Kokako Lost
Kokako Log 1993 by Sid Marsh
Waihi Leader
AUGUST
For a two week period in July and August I was on Little Barrier Island (Hauturu) helping out with the kakapo supplementary feeding program. Hauturu is a Hauraki Gulf island located 33 kilometres northwest of Cape Colville. It is one of the most important wildlife sanctuaries in the world, with a wealth of rare forest creatures living within a largely unmodified sub-tropical rain forest environment.
Visiting Hauturu is a time-machine ride back to mainland New Zealand circa 1840, as the surrounding sea coupled with a rugged coastline has enabled the place to largely escape human 'development'. As a result only one third of the island has been logged for kauri (by the Ngati Wai) and there have been no (pakeha) introductions of stoats, possums or ship rats. Today, despite an infestation of kiore rats, one can still see weta as heavy as adult thrushes; flockings of kaka, 30 to 40 birds strong; tiny rifleman - birds the length of one's little finger; not to mention the remarkable kakapo, an eccentric nocturnal creature which is the world's largest parrot. Male kakapo can weigh as much as three kilograms. The gulf waters surrounding Hauturu add their dimension too. On our last day on the island a pod of four killer whales hunted for stingrays just 50 metres out from our boulder beach vantage point. In May five killers were watched preying on rays at this same location. To escape the chomping jaws and conical teeth a number of the eagle-rays frantically flopped themselves high and dry on to the beach. Hauturu also has a remnant population of tuatara, not to mention unusual geckos, native bats, black petrels and good numbers of hihi, kiwi and tieke. The latter being a wattlebird and thus related to the kokako.
Between October 1981 and April 1983 the NZ Wildlife Service transferred 24 kokako to Hauturu from soon-to-be-logged native forest in the Rotorua district. It was a successful attempt to establish a new population of the species in a near predator-free island environment. There are now thought to be over fifty kokako on Hauturu, and these birds are concentrated in a band of kauri/tawaroa/rata forest extending around the island's midriff. It is feasible Hauturu could eventually support several hundred kokako.

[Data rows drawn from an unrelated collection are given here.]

-- ==== Sys2Proof/Laws/Keeps.lean ====
section
/-! SUPPORT. What the shared operations over the whole state leave alone: for each, that the queue of waiting commands, the TAP, the fuses and
memory are as before, as far as that holds of it; and that those which do change memory keep its canonical form. -/

open Sys2Proof Sys2Proof.Machine

set_option maxRecDepth 4000

namespace Sys2Proof.Machine
@[simp] theorem foldl_pending {α : Type} (f : State → α → State) (l : List α) (s : State) (h : ∀ s a, (f s a).pending = s.pending) :
    (l.foldl f s).pending = s.pending := by
  induction l generalizing s with
  | nil => rfl
  | cons a l ih => simp [List.foldl, ih, h]

@[simp] theorem ite_pending_eq (c : Prop) [Decidable c] (a b : State) : (if c then a else b).pending = if c then a.pending else b.pending := by
  by_cases h : c <;> simp [h]

@[simp] theorem foldl_tap {α : Type} (f : State → α → State) (l : List α) (s : State) (h : ∀ s a, (f s a).tap = s.tap) :
    (l.foldl f s).tap = s.tap := by
  induction l generalizing s with
  | nil => rfl
  | cons a l ih => simp [List.foldl, ih, h]

@[simp] theorem ite_tap_eq (c : Prop) [Decidable c] (a b : State) : (if c then a else b).tap = if c then a.tap else b.tap := by
  by_cases h : c <;> simp [h]

@[simp] theorem foldl_fuses {α : Type} (f : State → α → State) (l : List α) (s : State) (h : ∀ s a, (f s a).fuses = s.fuses) :
    (l.foldl f s).fuses = s.fuses := by
  induction l generalizing s with
  | nil => rfl
  | cons a l ih => simp [List.foldl, ih, h]

@[simp] theorem ite_fuses_eq (c : Prop) [Decidable c] (a b : State) : (if c then a else b).fuses = if c then a.fuses else b.fuses := by
  by_cases h : c <;> simp [h]

@[simp] theorem foldl_mem {α : Type} (f : State → α → State) (l : List α) (s : State) (h : ∀ s a, (f s a).mem = s.mem) :
    (l.foldl f s).mem = s.mem := by
  induction l generalizing s with
  | nil => rfl
  | cons a l ih => simp [List.foldl, ih, h]

@[simp] theorem ite_mem_eq (c : Prop) [Decidable c] (a b : State) : (if c then a else b).mem = if c then a.mem else b.mem := by
  by_cases h : c <;> simp [h]

@[simp] theorem State.draw_keeps (s : State) : s.draw.2.pending = s.pending ∧ s.draw.2.tap = s.tap ∧ s.draw.2.fuses = s.fuses ∧ s.draw.2.mem = s.mem := ⟨rfl, rfl, rfl, rfl⟩

@[simp] theorem State.drawLanes_keeps (s : State) (n : Nat) : (s.drawLanes n).2.pending = s.pending ∧ (s.drawLanes n).2.tap = s.tap ∧ (s.drawLanes n).2.fuses = s.fuses ∧ (s.drawLanes n).2.mem = s.mem :=
  ⟨rfl, rfl, rfl, rfl⟩

@[simp] theorem State.bump_keeps (s : State) (k n : Nat) :
    (s.bump k n).pending = s.pending ∧ (s.bump k n).tap = s.tap ∧ (s.bump k n).fuses = s.fuses ∧ (s.bump k n).mem = s.mem := by
  unfold State.bump; simp

@[simp] theorem State.raiseTo_keeps (s : State) (k n : Nat) :
    (s.raiseTo k n).pending = s.pending ∧ (s.raiseTo k n).tap = s.tap ∧ (s.raiseTo k n).fuses = s.fuses ∧ (s.raiseTo k n).mem = s.mem := by
  unfold State.raiseTo; simp

@[simp] theorem State.clearCounts_keeps (s : State) (idx lo hi : Nat) :
    (s.clearCounts idx lo hi).pending = s.pending ∧ (s.clearCounts idx lo hi).tap = s.tap ∧ (s.clearCounts idx lo hi).fuses = s.fuses ∧ (s.clearCounts idx lo hi).mem = s.mem := by
  unfold State.clearCounts; simp

@[simp] theorem State.send_keeps (s : State) (m : Sent) :
    (s.send m).pending = s.pending ∧ (s.send m).tap = s.tap ∧ (s.send m).fuses = s.fuses ∧ (s.send m).mem = s.mem := by
  unfold State.send; (repeat' split) <;> simp

@[simp] theorem State.setDie_keeps (s : State) (d : Nat) (x : Die) :
    (s.setDie d x).pending = s.pending ∧ (s.setDie d x).tap = s.tap ∧ (s.setDie d x).fuses = s.fuses ∧ (s.setDie d x).mem = s.mem := by
  unfold State.setDie; simp

@[simp] theorem State.modDie_keeps (s : State) (d : Nat) (f : Die → Die) :
    (s.modDie d f).pending = s.pending ∧ (s.modDie d f).tap = s.tap ∧ (s.modDie d f).fuses = s.fuses ∧ (s.modDie d f).mem = s.mem := by
  unfold State.modDie; simp

@[simp] theorem State.setTile_keeps (s : State) (t : Nat) (x : Tile) :
    (s.setTile t x).pending = s.pending ∧ (s.setTile t x).tap = s.tap ∧ (s.setTile t x).fuses = s.fuses ∧ (s.setTile t x).mem = s.mem := by
  unfold State.setTile; simp
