-- ==== Sys2Proof/Tests/Slice0.lean ====
section
/-! SUPPORT. Tests: the well-formedness checks refuse what they should, words of the vector instruction encoding, one-step results
worked from the spec's text, and for each statement with hypotheses a state and operands that meet them (`witness_…`, one theorem for
each clause). -/

set_option Elab.async false

open Sys2Proof Sys2Proof.Machine Sys2Proof.Claims

namespace Sys2Proof.Tests

/-! ### Small states -/

/-- `n` bytes that hold each value at its byte offset, little-endian. -/
def bytesOf (n : Nat) (fs : List (Nat × Nat)) : Bytes := leBytes n ((fs.map (fun f => f.2 * 256 ^ f.1)).sum)

/-- The state a command answers. -/
def after (c : Instr) (s : State) : State :=
  match exec c s with
  | .next u => u
  | _ => s

def jobA : Job :=
  { cls := 0, cheapSave := false, resident := true, part := 0, seed := 0, wcet := 1000000, gap := 0, waitLimit := 100000,
    batchUs := 100, prio := 3, retryEntry := 0, tiles := [⟨0, true, 0, 512⟩, ⟨1, true, 0, 512⟩],
    regions := [⟨0x100000, 1, 12, 16⟩, ⟨0x200000, 2, 12, 16⟩, ⟨0x300000, 3, 12, 16⟩, ⟨0x400000, 4, 12, 16⟩],
    rings := [1], counters := [⟨0, 5, false, 0, 0⟩], windows := [⟨0x1000, 0x10000, 3, true, true, 7, 0⟩], code := [], data := [],
    streams := [], cheap := [], length := 4096, digest := List.replicate 32 0, domain := 0, state := .running, started := true }

def tileA : Tile := { power := .running, job := some 0, gpr := [(1, 0x1000), (2, 4), (5, 0x4000)] }

/-- One die ready with two tiles Running under job 0, its stack memory written under the key in force. -/
def base : State :=
  { now := 1000000, parts := [(0, { row := 0, col := 0, rows := 8, cols := 8 })], jobs := [(0, jobA)],
    dies := [(0, { state := .ready, powered := true, pll := true, phy := true })], tiles := [(0, tileA), (1, { tileA with gpr := [] })],
    keyed := [⟨0, 2 ^ 40, ⟨0, 0, 1⟩⟩], pages := [⟨0x100000, 12, .sealed_, false⟩],
    boot := { mode := .slot, ready := 0xFFFF } }

/-- `base` with another record for tile 0. -/
def baseT (x : Tile) : State := base.setTile 0 x

theorem runs : SeqRuns base 0 0 jobA := ⟨by decide +kernel, by decide +kernel⟩

/-! ### Well-formedness -/

theorem test_wf_short_descriptors :
    [Instr.moveIssue 0 [] false, .passIssue 0 (List.replicate 31 0) false, .selIssue 0 (List.replicate 33 0) false,
     .gatherAddr 0 [] false, .gatherIndex 0 [] false, .gatherHostRead 0 [] false .poisoned, .gatherHostWrite 0 [] false].all
      (fun c => !c.wellFormed) = true := by decide +kernel

theorem test_wf_short_doorbells :
    [Instr.doorbellTail 0 (List.replicate 15 0), .doorbellHead 0 [], .doorbellCancel 0 (List.replicate 17 0)].all
      (fun c => !c.wellFormed) = true := by decide +kernel

theorem test_wf_empty_item : (Instr.queueWrite .events ⟨[], true⟩).wellFormed = false := by decide

theorem test_wf_short_sector_error :
    ((Instr.stackReadReturn 0 0 0 [[⟨0, []⟩]]).wellFormed || (Instr.lintRead 0 [⟨0, List.replicate 32 0⟩] false).wellFormed) = false := by
  decide +kernel

/-- A message of the fixed parts of R356, with no payload. -/
def msgA : KMsg :=
  { port := .a, src := 9, dport := 41870, version := 1, flags := 0, status := 0, sid := 1, seq := 5, length := 0, resv := 0, payload := [],
    tag := List.replicate 32 0 }

def msgFull : KMsg := { msgA with payload := List.replicate 1185 0 }

theorem test_wf_messages :
    [Instr.kopOpen msgA [], .kopOpen { msgA with tag := [] } (List.replicate 16 0), .identify msgFull, .claim msgFull, .kopClose msgFull,
     .kopRead msgFull, .kopWrite msgFull, .kopNotifyIn msgFull, .rbInitiate msgFull, .rbSegment msgFull, .rbEnd msgFull, .rbAbort msgFull,
     .wbInitiate msgFull, .wbSegment msgFull true, .wbEnd msgFull, .wbAbort msgFull].all (fun c => !c.wellFormed) = true := by
  decide +kernel

/-! ### Words of the vector instruction encoding (04 R98, R99) -/

/-- The example of R99: VFMA vreg[5], vreg[1], vreg[2], vreg[3]. -/
theorem test_word_vfma : vectorBytes .vfma { vd := 5, va := 1, vb := 2, vc := 3 } =
    [0, 0, 0, 0, 0, 0, 0, 0, 0x00, 0x00, 0x00, 0x30, 0x44, 0x28, 0x00, 0x43] := by decide +kernel

/-- VADD, opcode 0x60, vd 1 at bit 107, va 2 at 102, BCAST at 74, the immediate in the low half. -/
theorem test_word_vadd : decodeVector (BitVec.ofNat 128 (0x60 * 2 ^ 120 + 2 ^ 107 + 2 * 2 ^ 102 + 2 ^ 74 + 0xFFFFFFFF)) =
    some (.vadd, { vd := 1, va := 2, bcast := true, imm := 0xFFFFFFFF }) := by decide +kernel

/-- VSTP, opcode 0x2B, fmt_d 3 at bit 112, va 31 at 102, sa 4 at 87. -/
theorem test_word_vstp : decodeVector (BitVec.ofNat 128 (0x2B * 2 ^ 120 + 3 * 2 ^ 112 + 31 * 2 ^ 102 + 4 * 2 ^ 87 + 64)) =
    some (.vstp, { fmtD := 3, va := 31, sa := 4, imm := 64 }) := by decide +kernel

/-- VFRMAX of magnitudes, opcode 0xC1, va 7 at bit 102, sd 9 at 77, var 1 at 70. -/
theorem test_word_vfrmax : decodeVector (BitVec.ofNat 128 (0xC1 * 2 ^ 120 + 7 * 2 ^ 102 + 9 * 2 ^ 77 + 2 ^ 70)) =
    some (.vfrmax, { va := 7, sd := 9, var := 1 }) := by decide +kernel

/-- VCVT stochastic and saturating, opcode 0xE0, fmt_a 0 and fmt_d 3, SAT at bit 76, STOCH at 75. -/
theorem test_word_vcvt : decodeVector (BitVec.ofNat 128 (0xE0 * 2 ^ 120 + 3 * 2 ^ 112 + 2 ^ 107 + 2 ^ 102 + 2 ^ 76 + 2 ^ 75)) =
    some (.vcvt, { fmtD := 3, vd := 1, va := 1, sat := true, stoch := true }) := by decide +kernel

/-- Opcode 0x04 is assigned to no instruction. -/
theorem test_word_unassigned : decodeVector (BitVec.ofNat 128 (4 * 2 ^ 120)) = none := by decide +kernel

/-! ### Witnesses: the block, transfers, tiles (01) -/

theorem witness_EmptyQueueIdles : State.reset.pending = [] := by decide

/-- One row of 64 bytes from tile 0's scratchpad to tile 1's, with a signal on counter 5 of the destination's die. -/
def moveD : Bytes := bytesOf 32 [(0, sramFa 0 0x40), (6, 2), (8, sramFa 1 0x80), (14, 5), (16, 64)]

theorem witness_MoveCommands_issue : moveCheck base jobA moveD = none ∧ (base.tile 0).moves.length < 16 := by decide +kernel

def moved : State := after (.moveIssue 0 moveD false) base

Like the Coromandel birds, the first and second generation Hauturu kokako have a simple song with few notes, and they don't regularly sing a dawn chorus. Over the course of our two week stay my colleagues and I had a number of kokako contacts. One good sighting involved a single unbanded crow with small blue wattles: this bird 'squirrelled' through the sub-canopy to investigate the observer walking along a track. From several metres distance the kokako paused, and swung to an upside-down position to reach a cluster of ripe supplejack fruit - hanging first by two legs and then for a short period from by only one. The grey feathered acrobat remained in sight for several minutes before vanishing into a thicket of tawaroa, the big-leaved tawa.